JULIE BISHOP          It is very much in conjunction with the Government. This is a partnership. For the first time the Australian Government has articulated a vision of bringing the private sector together with government to deliver better outcomes in developing countries. So in health, in education, there are many private sector organisations that are operating in these countries and also supporting basic health services, basic education services. By teaming up with the Australian Government we can bring all our expertise and resources together to get better outcomes.

And we’ve had some enthusiastic support already from companies as large as Westpac and ANZ and Carnival Cruises, Rio Tinto and we will see more companies, more businesses working with NGOs, with charities, with government to embrace what I call ‘the new aid paradigm’. We have to recognise that foreign direct investment dwarfs aid dollars in developing countries, that remittances from Australia, from Pacific Islanders in particular who are working in Australia, back to their developing countries, far exceed our aid budget. So private sector investment is growing and we are now envisaging the private sector as a core component of our foreign aid policy.

ROSS GREENWOOD           Just a final one, we know that the economic rhetoric is very hard to achieve these days. Is your colleague Joe Hockey’s job safe as Treasurer?

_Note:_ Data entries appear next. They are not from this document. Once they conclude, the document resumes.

-- ==== Sys2Proof/Laws/Work.lean ====
section
/-! SUPPORT. Sys2Proof/Laws/Work.lean: the operations that every meaning shares keep the canonical form of memory: those that touch no
memory leave it as it is; records, page faults, teardown and traps write it through the operations of Laws/Mem.lean; and issuing
an instruction keeps it whenever its effect does. -/
namespace Sys2Proof.Machine
open Host (Outcome)

@[simp] theorem State.mem_updTeam (s : State) (tag : Nat) (f : Team → Team) : (s.updTeam tag f).mem = s.mem := rfl
@[simp] theorem State.mem_updWave (s : State) (tag w : Nat) (f : Wave → Wave) : (s.updWave tag w f).mem = s.mem := rfl
@[simp] theorem State.mem_updGang (s : State) (gid : Nat) (f : Gang → Gang) : (s.updGang gid f).mem = s.mem := rfl
@[simp] theorem State.mem_updGrid (s : State) (id : Nat) (f : Grid → Grid) : (s.updGrid id f).mem = s.mem := rfl
@[simp] theorem State.mem_updPart (s : State) (p : Nat) (f : Part → Part) : (s.updPart p f).mem = s.mem := rfl
@[simp] theorem State.mem_bumpSeq (s : State) (p : Nat) : (s.bumpSeq p).mem = s.mem := rfl
@[simp] theorem State.mem_sendMsix (s : State) (v : Nat) : (s.sendMsix v).mem = s.mem := by unfold sendMsix; split; · rfl
                                                                                            split <;> rfl
@[simp] theorem State.mem_ringMsix (s : State) (p en lo : Nat) : (s.ringMsix p en lo).mem = s.mem := by unfold ringMsix; dsimp only; split <;> simp
@[simp] theorem State.mem_abandon (s : State) (f : Nat × Nat × Nat → Bool) : (s.abandon f).mem = s.mem := rfl
theorem State.memOk_leaveCore (s : State) (tag : Nat) (h : s.MemOk) : (s.leaveCore tag).MemOk := by
  unfold leaveCore
  split
  · exact memOk_cache.dropLines _ _ h
  · exact h
theorem State.memOk_freeTeam (s : State) (tag : Nat) (h : s.MemOk) : (s.freeTeam tag).MemOk := s.memOk_leaveCore tag h
@[simp] theorem State.mem_meterTeam (s : State) (tag : Nat) : (s.meterTeam tag).mem = s.mem := rfl
@[simp] theorem State.mem_trueUp (s : State) (tag : Nat) : (s.trueUp tag).mem = s.mem := by unfold trueUp; dsimp only; split <;> simp
@[simp] theorem State.mem_unpark (s : State) : s.unpark.mem = s.mem := rfl
@[simp] theorem State.mem_gridRetire (s : State) (g : Grid) : (s.gridRetire g).mem = s.mem := by
  unfold gridRetire; dsimp only; split
  · split <;> simp
  · simp
@[simp] theorem State.mem_gridsRetire : ∀ (n : Nat) (s : State), (s.gridsRetire n).mem = s.mem
  | 0, _ => rfl
  | n + 1, s => by unfold gridsRetire; split <;> simp [mem_gridsRetire n]
@[simp] theorem State.mem_afterEnd (s : State) : s.afterEnd.mem = s.mem := mem_gridsRetire 11 s
@[simp] theorem State.mem_abort1 (s : State) (tag w : Nat) (r : Region) : (s.abort1 tag w r).mem = s.mem := rfl
/-- A fold of operations that leave memory as it is leaves memory as it is. -/
theorem State.mem_foldl {α : Type} (f : State → α → State) (hf : ∀ s a, (f s a).mem = s.mem) (l : List α) (s : State) : (l.foldl f s).mem = s.mem :=
  foldl_keeps (fun t => t.mem = s.mem) f (fun t a h => (hf t a).trans h) l s rfl
@[simp] theorem State.mem_abort (s : State) (tag w : Nat) (sls : List Nat) : (s.abort tag w sls).1.mem = s.mem := by
  unfold abort
  split
  · rfl
  · rename_i wv _
    have hm : ∀ rs : List Region, (rs.foldl (fun s r => s.abort1 tag w r) (s.updTeam tag (fun t =>
        { t with pool := t.pool.map (fun x => (x.1, x.2.undo (rs.map (·.rid)))) }))).mem = s.mem := fun rs => mem_foldl (fun s r => s.abort1 tag w r) (fun _ _ => rfl) rs _
    have hx : ∀ (b : Bool) (x : State × List Nat) (y : State × List Nat), x.1.mem = s.mem → y.1.mem = s.mem → (if b then x else y).1.mem = s.mem := by
      intro b x y hx hy; cases b <;> assumption
    exact hx _ _ _ (hm _) (hm _)
@[simp] theorem State.mem_finishPend (s : State) (tag w : Nat) (q : Pend) (ws : List RegW) (fl : BitVec 8) : (s.finishPend tag w q ws fl).mem = s.mem := rfl
@[simp] theorem State.mem_flushSfu (s : State) (tag w : Nat) : (s.flushSfu tag w).mem = s.mem := by
  unfold flushSfu; split
  · rfl
  · exact mem_foldl (fun s (q : Pend) => s.finishPend tag w q q.wr q.flags) (fun _ _ => rfl) _ _
@[simp] theorem State.mem_advance (s : State) (c : Ctx) (i : Instr) : (s.advance c i).mem = s.mem := rfl
@[simp] theorem State.mem_settle (s : State) (tag w : Nat) : (s.settle tag w).mem = s.mem := rfl

/-! ### Records -/

theorem State.memOk_postError (s : State) (p : Nat) (e : ErrRec) (h : s.MemOk) : (s.postError p e).MemOk := by
  unfold postError
  dsimp only
  split
  · simpa only [MemOk, mem_updPart] using h
  · split
    · simpa only [MemOk, mem_updPart] using h
    · simpa only [MemOk, mem_ringMsix, mem_updPart, mem_bumpSeq] using memOk_cache.writeVia _ _ _ _ _ _ _ _ h (by assumption)
theorem State.memOk_slotFailed (s : State) (p : Nat) (x : Nat × Nat) (b : Bad) (h : s.MemOk) : (s.slotFailed p x b).MemOk := by
  unfold slotFailed
  split
  · exact h
  · simpa only [MemOk, mem_updPart] using s.memOk_postError p _ h
theorem State.memOk_putSlot (s : State) (p : Nat) (x : Nat × Nat) (r : List Byte) (h : s.MemOk) : (s.putSlot p x r).1.MemOk := by
  unfold putSlot
  split
  · exact s.memOk_slotFailed p x _ h
  · simpa only [MemOk, mem_updPart] using memOk_cache.writeVia _ _ _ _ _ _ _ _ h (by assumption)
theorem State.memOk_enterFault (s : State) (p asid blk : Nat) (pages : DWord) (kinds : Nat) (h : s.MemOk) : (s.enterFault p asid blk pages kinds).1.MemOk := by
  have ht : ∀ x : Nat × Nat, (s.touch .agent p x.1 x.2 64 true .read true).MemOk := fun x => memOk_cache.touch _ _ _ _ _ _ _ _ _ h
  have hp : ∀ (u : State) (x : Nat × Nat) r (y : State × Option (Nat × Nat)), u.MemOk → u.putSlot p x r = y → y.1.MemOk :=
    fun u x r y hu e => e ▸ u.memOk_putSlot p x r hu
  unfold enterFault
  dsimp only
  split
  · exact h
  · split
    · exact memOk_slotFailed _ _ _ _ h
    · split
      · exact memOk_slotFailed _ _ _ _ (ht _)
      · exact memOk_putSlot _ _ _ _ (ht _)
    · have hx := ht ((s.part p).fqSlot (s.part p).fqNext)
      generalize s.touch .agent p ((s.part p).fqSlot (s.part p).fqNext).1 ((s.part p).fqSlot (s.part p).fqNext).2 64 true .read true = u at hx ⊢
      split
      · exact memOk_slotFailed _ _ _ _ hx
      · split
        · exact hx
        · split
          · rename_i e
            exact hp u _ _ _ hx e
          · rename_i e
            simp only [MemOk, mem_ringMsix, mem_updPart, mem_bumpSeq]
            exact hp u _ _ _ hx e
theorem State.memOk_enterFaultsK (s : State) (p asid : Nat) (pages : FaultPages) (sls : List Nat) (h : s.MemOk) : (s.enterFaultsK p asid pages sls).1.MemOk :=
  foldl_keeps (fun x : State × List Hold => x.1.MemOk) _ (fun x _ hx => x.1.memOk_enterFault _ _ _ _ _ hx) _ _ h
/-- Page faults enter their records and hold their slices. -/
theorem State.memOk_pageFaults (s : State) (tag w : Nat) (l : List (List Nat × FaultPages)) (h : s.MemOk) : (s.pageFaults tag w l).MemOk := by
  unfold pageFaults
  refine foldl_keeps MemOk _ (fun s x hs => ?_) _ _ (by rwa [MemOk, mem_abort])
  unfold faultHold
  split
  · exact hs
  · exact memOk_enterFaultsK _ _ _ _ _ hs
theorem State.memOk_pageFaultK (s : State) (tag w : Nat) (sls : List Nat) (pages : FaultPages) (h : s.MemOk) : (s.pageFaultK tag w sls pages).MemOk :=
  s.memOk_pageFaults _ _ _ h
theorem State.memOk_pageFault (s : State) (tag w : Nat) (sls pages : List Nat) (kinds : Nat) (h : s.MemOk) : (s.pageFault tag w sls pages kinds).MemOk :=
  s.memOk_pageFaultK _ _ _ _ h

/-! ### Teardown and traps -/

theorem State.memOk_teardown (s : State) (gid who cause flg addr : Nat) (h : s.MemOk) : (s.teardown gid who cause flg addr).MemOk := by
  unfold teardown
  split
  · exact h
  · dsimp only
    rw [MemOk, mem_afterEnd, mem_updGrid, mem_updGang]
    refine foldl_keeps MemOk (fun s (t : Team) => s.freeTeam t.tag) (fun s t hs => s.memOk_freeTeam _ hs) _ _ ?_
    refine foldl_keeps MemOk _ (fun s t hs => s.memOk_postError _ _ hs) _ _ ?_
    rw [MemOk, mem_foldl (fun s (t : Team) => s.trueUp t.tag) (fun s t => s.mem_trueUp t.tag), mem_abandon]
    have hw (t : Team) (s : State) (wv : Wave) : (wv.regions.foldl (fun s r => s.abort1 t.tag wv.ix r) s).mem = s.mem :=
      mem_foldl (fun s r => s.abort1 t.tag wv.ix r) (fun _ _ => rfl) _ _
    rwa [mem_foldl (fun s (t : Team) => t.waves.foldl (fun s wv => wv.regions.foldl (fun s r => s.abort1 t.tag wv.ix r) s) s) (fun s t => mem_foldl _ (hw t) _ _)]
theorem State.memOk_writePieces (s u : State) (t : Team) (base : Nat) (ps : List (Nat × List Byte)) (h : s.MemOk) (w : s.writePieces t base ps = some u) : u.MemOk := by
  unfold writePieces at w
  split at w
  · cases w; exact foldl_keeps MemOk _ (fun s x hs => memOk_cache.writeBy _ _ _ _ _ _ _ hs) _ _ h
  · cases w
theorem State.memOk_writeFrame (s u : State) (t : Team) (base : Nat) (wv : Wave) (faddr : DWord) (vr sr : Nat) (h : s.MemOk)
    (w : s.writeFrame t base wv faddr vr sr = some u) : u.MemOk := by
  unfold writeFrame at w
  split at w
  · cases w
  · rename_i s1 h1
    have hs := s.memOk_writePieces s1 t base _ h h1
    simp only [Option.some.injEq] at w
    subst w
    cases e : s1.writePieces t base (List.filter (s1.pieceOk t base) (frameOpen s.free vr sr)) with
    | none => exact hs
    | some v => exact s1.memOk_writePieces v t base _ hs e
/-- Entering a pending trap writes the frame, or tears the gang down, or leaves memory as it is. -/
theorem State.memOk_enterTrap (s : State) (tag w : Nat) (h : s.MemOk) : (s.enterTrap tag w).MemOk := by
  unfold enterTrap
  split
  · split
    · exact h
    · dsimp only
      split
      · exact h
      · split
        · exact s.memOk_teardown _ _ _ _ _ h
        · split
          · exact s.memOk_teardown _ _ _ _ _ h
          · split
            · exact h
            · split
              · exact s.memOk_teardown _ _ _ _ _ h
              · rw [MemOk, mem_updTeam]; exact s.memOk_writeFrame _ _ _ _ _ _ _ h (by assumption)
  · exact h
/-- Taking a trap keeps the form of memory. -/
theorem State.memOk_takeTrap (s : State) (tag w : Nat) (bl : Lanes) (q : TrapReq) (h : s.MemOk) : (s.takeTrap tag w bl q).MemOk := by
  unfold takeTrap
  exact memOk_enterTrap _ _ _ (by rw [MemOk, mem_updWave, mem_flushSfu, mem_abort]; exact h)
theorem State.memOk_stop (s : State) (c : Ctx) (x : Stop) (h : s.MemOk) : (s.stop c x).MemOk := by
  cases x
  · exact h
  · exact s.memOk_takeTrap _ _ _ _ h
  · exact s.memOk_pageFaultK _ _ _ _ h
/-- Issuing an instruction keeps the form whenever its effect keeps it. -/
theorem memOk_issue (i : Instr) (s t : State) (k : Ctx → State → Except Stop State) (hk : ∀ c u v, u.MemOk → k c u = .ok v → v.MemOk)
    (h : s.MemOk) (e : issue i s k = .next t) : t.MemOk := by
  unfold issue at e
  split at e
  · cases e
  · cases e; exact s.memOk_stop _ _ h
  · rename_i c s' hp
    have hs : s'.MemOk := (pre_go s i c s' hp).keeps _ memOk_cache (fun _ _ _ p => p) h
    split at e
    · rename_i v hv; cases e; exact (hk c (s'.advance c i) v hs hv : v.mem.wf = true)
    · cases e; exact s.memOk_stop _ _ h
/-- A computing instruction keeps the form of memory. -/
theorem memOk_compute (i : Instr) (s t : State) (f : Ctx → List RegW × BitVec 8) (h : s.MemOk) (e : compute i s f = .next t) : t.MemOk := by
  unfold compute at e
  exact memOk_issue i s t _ (fun c u v hu hv => by cases hv; exact hu) h e
theorem memOk_endRegion (i : Instr) (s t : State) (f : Ctx → List DWord × List DWord × List DWord) (h : s.MemOk) (e : endRegion i s f = .next t) : t.MemOk := by
  unfold endRegion at e
  exact memOk_issue i s t _ (fun c u v hu hv => by cases hv; exact hu) h e

end Sys2Proof.Machine
end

JULIE BISHOP          Joe Hockey is doing a great job. People forget that he inherited some of the worst set of financial accounts of any incoming government. As Treasurer he had to face the legacy of six years of Labor trashing the Federal Budget, record levels of debt and deficit. And Joe is having to, not only deal with that legacy, but also with irresponsible Labor Senators who are refusing to pass measures through the Senate that would repair and restore the Budget. They are even refusing to pass savings that they themselves identified. I mean that is how ridiculous they are being. So even productivity measures like restoring the Australian Building and Construction Commission so that we can have greater productivity in our workplaces, that is being opposed by irresponsible Labor Senators.

So I think Joe Hockey has a very tough job ahead of him but he is handling it well and I don’t believe for a moment that the Prime Minister has any intention at all to take him away from that very important work.